▶ **EXERCISE PROMPT**: Lift out, unaltered, the lines of the material below between the line holding "zeroing := h.zeroing" and the line holding "let s := freeSaves s id", counting both.

_ _ _

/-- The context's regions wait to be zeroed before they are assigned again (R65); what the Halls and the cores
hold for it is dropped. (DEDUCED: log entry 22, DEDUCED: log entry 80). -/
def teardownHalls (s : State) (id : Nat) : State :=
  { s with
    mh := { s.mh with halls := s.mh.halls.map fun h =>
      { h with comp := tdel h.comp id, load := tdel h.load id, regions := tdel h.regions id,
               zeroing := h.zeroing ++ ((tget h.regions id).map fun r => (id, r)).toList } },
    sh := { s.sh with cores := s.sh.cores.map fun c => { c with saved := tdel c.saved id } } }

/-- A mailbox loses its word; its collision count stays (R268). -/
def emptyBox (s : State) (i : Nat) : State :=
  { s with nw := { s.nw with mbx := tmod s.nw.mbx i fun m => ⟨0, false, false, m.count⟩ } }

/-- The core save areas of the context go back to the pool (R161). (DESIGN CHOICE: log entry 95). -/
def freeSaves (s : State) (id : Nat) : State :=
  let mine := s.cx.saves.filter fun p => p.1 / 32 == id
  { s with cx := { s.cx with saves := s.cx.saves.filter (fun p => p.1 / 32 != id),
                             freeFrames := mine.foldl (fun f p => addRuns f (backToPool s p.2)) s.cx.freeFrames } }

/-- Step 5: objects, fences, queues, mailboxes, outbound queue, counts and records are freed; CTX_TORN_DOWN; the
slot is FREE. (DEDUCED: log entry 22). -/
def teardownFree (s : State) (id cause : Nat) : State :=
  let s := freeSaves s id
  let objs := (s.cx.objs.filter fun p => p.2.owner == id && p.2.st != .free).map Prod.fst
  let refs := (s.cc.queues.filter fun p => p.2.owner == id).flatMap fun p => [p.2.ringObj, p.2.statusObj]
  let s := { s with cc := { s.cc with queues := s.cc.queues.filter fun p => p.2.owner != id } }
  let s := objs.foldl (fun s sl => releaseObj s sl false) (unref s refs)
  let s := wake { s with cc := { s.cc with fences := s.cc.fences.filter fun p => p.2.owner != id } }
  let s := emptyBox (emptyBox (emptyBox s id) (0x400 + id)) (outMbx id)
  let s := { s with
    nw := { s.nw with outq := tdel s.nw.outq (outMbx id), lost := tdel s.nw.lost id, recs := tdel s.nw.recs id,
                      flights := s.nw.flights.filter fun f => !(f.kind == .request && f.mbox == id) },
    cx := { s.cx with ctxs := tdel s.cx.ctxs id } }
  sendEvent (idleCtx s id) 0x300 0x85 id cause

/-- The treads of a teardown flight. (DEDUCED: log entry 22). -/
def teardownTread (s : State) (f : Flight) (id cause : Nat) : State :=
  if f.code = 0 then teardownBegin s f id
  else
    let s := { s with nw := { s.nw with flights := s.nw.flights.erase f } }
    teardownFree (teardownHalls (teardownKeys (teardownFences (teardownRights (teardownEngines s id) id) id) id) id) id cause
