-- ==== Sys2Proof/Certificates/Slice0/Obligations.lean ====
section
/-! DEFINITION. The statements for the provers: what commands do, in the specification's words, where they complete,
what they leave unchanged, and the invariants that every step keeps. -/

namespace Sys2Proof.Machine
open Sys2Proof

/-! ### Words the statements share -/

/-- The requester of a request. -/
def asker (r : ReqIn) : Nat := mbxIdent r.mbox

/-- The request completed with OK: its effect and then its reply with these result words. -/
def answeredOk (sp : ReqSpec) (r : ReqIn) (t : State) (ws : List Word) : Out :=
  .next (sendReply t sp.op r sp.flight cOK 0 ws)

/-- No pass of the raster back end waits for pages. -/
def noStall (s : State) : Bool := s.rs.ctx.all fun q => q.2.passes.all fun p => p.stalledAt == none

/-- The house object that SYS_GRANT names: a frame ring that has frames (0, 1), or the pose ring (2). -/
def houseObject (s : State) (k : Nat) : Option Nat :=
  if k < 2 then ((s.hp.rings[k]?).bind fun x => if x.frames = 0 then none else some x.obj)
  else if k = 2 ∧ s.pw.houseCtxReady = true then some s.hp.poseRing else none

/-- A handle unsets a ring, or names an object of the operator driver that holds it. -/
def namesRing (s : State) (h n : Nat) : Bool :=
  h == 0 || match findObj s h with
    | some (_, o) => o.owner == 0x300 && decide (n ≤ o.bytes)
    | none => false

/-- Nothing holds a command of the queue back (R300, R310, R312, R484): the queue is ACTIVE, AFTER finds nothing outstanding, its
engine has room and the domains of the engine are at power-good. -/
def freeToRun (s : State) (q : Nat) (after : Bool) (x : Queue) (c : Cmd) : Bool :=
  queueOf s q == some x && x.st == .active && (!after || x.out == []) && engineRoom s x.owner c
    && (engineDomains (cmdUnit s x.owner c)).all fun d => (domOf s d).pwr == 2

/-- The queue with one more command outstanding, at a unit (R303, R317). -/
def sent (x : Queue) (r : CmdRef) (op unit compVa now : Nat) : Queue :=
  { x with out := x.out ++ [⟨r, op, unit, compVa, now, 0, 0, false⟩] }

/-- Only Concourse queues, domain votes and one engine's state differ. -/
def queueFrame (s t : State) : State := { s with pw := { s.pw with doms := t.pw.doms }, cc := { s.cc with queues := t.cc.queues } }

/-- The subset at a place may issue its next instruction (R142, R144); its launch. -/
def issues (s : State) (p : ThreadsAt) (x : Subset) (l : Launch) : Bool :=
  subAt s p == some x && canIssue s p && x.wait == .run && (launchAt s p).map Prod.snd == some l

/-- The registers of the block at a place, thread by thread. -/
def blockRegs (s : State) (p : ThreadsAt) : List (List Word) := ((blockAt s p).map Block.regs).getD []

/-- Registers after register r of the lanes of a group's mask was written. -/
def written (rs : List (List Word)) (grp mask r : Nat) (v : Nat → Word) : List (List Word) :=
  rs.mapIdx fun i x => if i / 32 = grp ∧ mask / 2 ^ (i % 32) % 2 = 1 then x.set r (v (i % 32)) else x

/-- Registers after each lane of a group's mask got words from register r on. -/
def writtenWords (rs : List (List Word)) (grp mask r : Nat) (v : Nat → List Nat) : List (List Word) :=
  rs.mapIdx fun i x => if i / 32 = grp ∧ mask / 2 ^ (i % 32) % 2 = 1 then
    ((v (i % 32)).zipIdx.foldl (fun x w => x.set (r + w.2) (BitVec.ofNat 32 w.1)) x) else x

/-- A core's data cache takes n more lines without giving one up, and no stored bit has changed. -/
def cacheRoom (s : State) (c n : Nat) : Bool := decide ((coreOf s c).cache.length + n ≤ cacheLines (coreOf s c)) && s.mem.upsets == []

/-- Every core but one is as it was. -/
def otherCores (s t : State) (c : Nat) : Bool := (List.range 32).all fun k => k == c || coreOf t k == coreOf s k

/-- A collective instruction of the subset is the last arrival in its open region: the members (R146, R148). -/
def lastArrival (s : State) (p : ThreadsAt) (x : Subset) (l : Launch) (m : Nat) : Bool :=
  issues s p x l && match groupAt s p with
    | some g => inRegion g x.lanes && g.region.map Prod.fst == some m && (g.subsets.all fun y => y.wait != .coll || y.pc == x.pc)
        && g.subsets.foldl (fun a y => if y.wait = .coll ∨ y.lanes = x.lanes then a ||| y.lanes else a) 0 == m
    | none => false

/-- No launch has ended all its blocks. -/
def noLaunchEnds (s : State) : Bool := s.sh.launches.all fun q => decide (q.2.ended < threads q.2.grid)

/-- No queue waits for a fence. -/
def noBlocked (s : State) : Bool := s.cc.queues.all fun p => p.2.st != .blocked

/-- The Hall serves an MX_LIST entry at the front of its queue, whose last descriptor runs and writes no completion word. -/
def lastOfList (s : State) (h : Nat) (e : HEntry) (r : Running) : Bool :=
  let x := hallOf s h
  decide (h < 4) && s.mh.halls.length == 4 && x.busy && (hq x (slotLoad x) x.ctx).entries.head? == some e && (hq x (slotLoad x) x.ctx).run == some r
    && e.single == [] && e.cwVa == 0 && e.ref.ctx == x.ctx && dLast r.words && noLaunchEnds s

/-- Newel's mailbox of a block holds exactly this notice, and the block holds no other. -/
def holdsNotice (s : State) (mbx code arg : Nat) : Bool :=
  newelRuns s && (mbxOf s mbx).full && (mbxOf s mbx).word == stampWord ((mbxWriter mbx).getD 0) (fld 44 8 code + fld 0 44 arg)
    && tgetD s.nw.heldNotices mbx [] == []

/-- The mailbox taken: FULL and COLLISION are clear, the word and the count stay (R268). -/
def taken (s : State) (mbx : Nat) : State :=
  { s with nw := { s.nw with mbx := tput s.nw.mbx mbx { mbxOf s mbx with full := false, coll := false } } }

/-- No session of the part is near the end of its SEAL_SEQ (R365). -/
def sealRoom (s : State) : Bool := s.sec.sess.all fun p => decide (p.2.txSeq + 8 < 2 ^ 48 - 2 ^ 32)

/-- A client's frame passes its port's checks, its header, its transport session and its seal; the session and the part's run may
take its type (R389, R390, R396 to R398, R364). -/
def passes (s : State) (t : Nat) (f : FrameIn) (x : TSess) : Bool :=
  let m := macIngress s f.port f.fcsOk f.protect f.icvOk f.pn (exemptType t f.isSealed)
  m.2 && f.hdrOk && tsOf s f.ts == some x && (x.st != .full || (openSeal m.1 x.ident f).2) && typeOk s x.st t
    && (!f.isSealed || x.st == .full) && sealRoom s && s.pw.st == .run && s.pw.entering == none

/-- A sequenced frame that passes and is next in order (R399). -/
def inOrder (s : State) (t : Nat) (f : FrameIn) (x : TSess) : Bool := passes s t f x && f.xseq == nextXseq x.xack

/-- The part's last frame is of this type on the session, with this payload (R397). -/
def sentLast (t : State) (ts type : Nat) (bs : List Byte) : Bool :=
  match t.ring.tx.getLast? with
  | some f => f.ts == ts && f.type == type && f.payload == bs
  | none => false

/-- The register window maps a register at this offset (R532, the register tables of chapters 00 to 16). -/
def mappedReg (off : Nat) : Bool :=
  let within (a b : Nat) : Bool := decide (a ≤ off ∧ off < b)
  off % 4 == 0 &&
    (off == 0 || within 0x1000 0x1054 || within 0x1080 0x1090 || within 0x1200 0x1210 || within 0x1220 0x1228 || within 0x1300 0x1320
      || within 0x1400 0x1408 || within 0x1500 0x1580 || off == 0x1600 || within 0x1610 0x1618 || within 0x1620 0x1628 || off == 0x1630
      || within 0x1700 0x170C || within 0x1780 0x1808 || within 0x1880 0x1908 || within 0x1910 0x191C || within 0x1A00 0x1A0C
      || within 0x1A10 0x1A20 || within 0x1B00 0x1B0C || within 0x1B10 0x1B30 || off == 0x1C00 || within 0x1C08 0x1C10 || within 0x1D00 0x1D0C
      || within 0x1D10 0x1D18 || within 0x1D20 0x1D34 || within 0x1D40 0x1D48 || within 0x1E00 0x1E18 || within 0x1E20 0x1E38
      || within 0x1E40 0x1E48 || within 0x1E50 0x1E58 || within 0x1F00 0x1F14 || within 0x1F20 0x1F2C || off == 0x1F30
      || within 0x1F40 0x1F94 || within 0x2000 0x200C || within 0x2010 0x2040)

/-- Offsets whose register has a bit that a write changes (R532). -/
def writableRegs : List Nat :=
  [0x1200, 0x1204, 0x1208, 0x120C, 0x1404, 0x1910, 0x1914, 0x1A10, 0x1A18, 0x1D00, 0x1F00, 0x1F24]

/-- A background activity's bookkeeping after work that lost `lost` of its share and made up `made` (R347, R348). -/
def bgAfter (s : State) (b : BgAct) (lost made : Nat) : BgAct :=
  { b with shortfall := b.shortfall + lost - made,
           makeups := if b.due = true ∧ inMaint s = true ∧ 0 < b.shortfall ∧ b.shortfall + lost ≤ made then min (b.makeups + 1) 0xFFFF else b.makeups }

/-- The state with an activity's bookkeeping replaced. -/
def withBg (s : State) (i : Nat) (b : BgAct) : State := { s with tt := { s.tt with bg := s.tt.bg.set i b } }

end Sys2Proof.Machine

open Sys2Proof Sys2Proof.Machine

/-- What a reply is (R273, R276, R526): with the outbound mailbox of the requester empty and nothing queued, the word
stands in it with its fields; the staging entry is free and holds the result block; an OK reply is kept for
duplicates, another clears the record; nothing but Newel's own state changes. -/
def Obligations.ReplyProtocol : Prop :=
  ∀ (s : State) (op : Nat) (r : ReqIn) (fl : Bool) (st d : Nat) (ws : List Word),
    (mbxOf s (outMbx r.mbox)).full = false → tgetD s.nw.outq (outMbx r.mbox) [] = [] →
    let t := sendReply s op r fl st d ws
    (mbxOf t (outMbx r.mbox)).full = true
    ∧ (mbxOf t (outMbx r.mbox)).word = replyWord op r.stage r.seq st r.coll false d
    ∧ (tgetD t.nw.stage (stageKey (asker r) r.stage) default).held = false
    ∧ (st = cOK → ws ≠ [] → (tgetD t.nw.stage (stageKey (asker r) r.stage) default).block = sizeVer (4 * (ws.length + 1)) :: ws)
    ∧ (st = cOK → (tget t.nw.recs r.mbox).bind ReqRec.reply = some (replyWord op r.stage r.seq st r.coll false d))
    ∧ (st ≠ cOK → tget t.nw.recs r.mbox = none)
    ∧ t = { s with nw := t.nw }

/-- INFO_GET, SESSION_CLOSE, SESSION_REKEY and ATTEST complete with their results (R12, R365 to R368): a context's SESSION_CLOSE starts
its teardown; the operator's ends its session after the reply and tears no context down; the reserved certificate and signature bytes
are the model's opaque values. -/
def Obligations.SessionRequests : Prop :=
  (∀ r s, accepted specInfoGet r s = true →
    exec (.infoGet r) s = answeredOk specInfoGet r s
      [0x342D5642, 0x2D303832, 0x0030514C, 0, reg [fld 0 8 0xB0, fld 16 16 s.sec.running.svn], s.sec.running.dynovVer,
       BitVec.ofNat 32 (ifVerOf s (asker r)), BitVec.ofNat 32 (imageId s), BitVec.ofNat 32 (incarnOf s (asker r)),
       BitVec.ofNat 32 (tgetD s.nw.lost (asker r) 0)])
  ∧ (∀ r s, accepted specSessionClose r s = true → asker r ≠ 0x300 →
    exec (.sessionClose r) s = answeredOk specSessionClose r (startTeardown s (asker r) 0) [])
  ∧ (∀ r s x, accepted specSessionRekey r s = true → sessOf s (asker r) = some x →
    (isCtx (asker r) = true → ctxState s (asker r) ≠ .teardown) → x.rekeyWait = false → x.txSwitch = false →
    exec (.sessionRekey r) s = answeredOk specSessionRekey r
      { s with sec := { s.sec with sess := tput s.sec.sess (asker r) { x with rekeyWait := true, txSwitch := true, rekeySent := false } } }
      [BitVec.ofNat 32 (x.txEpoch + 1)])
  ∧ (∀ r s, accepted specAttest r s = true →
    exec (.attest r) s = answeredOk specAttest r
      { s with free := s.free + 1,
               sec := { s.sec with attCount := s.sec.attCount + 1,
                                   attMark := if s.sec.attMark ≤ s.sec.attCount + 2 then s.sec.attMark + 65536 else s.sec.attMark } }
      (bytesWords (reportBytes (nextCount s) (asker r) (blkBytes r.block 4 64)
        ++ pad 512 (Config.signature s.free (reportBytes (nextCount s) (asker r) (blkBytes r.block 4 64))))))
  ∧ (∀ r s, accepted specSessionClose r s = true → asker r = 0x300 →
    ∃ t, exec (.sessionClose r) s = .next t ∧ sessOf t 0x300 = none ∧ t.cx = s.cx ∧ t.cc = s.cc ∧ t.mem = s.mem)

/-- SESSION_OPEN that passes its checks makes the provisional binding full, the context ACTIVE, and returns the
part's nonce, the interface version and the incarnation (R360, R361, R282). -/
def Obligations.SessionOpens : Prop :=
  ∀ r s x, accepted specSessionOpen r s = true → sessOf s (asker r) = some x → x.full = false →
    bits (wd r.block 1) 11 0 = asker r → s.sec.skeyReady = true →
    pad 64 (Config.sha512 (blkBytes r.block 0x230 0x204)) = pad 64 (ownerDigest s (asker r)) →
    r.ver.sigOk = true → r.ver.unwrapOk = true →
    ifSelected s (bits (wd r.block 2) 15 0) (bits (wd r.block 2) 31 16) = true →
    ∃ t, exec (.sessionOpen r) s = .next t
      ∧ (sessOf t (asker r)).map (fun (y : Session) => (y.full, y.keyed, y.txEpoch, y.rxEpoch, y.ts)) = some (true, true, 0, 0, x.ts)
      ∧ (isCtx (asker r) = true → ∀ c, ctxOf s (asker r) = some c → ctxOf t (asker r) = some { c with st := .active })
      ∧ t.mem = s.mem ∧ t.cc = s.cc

_ _ _

▶ **REPLY**:
               zeroing := h.zeroing ++ ((tget h.regions id).map fun r => (id, r)).toList } },
    sh := { s.sh with cores := s.sh.cores.map fun c => { c with saved := tdel c.saved id } } }

/-- A mailbox loses its word; its collision count stays (R268). -/
def emptyBox (s : State) (i : Nat) : State :=
  { s with nw := { s.nw with mbx := tmod s.nw.mbx i fun m => ⟨0, false, false, m.count⟩ } }

/-- The core save areas of the context go back to the pool (R161). (DESIGN CHOICE: log entry 95). -/
def freeSaves (s : State) (id : Nat) : State :=
  let mine := s.cx.saves.filter fun p => p.1 / 32 == id
  { s with cx := { s.cx with saves := s.cx.saves.filter (fun p => p.1 / 32 != id),
                             freeFrames := mine.foldl (fun f p => addRuns f (backToPool s p.2)) s.cx.freeFrames } }

/-- Step 5: objects, fences, queues, mailboxes, outbound queue, counts and records are freed; CTX_TORN_DOWN; the
slot is FREE. (DEDUCED: log entry 22). -/
def teardownFree (s : State) (id cause : Nat) : State :=
  let s := freeSaves s id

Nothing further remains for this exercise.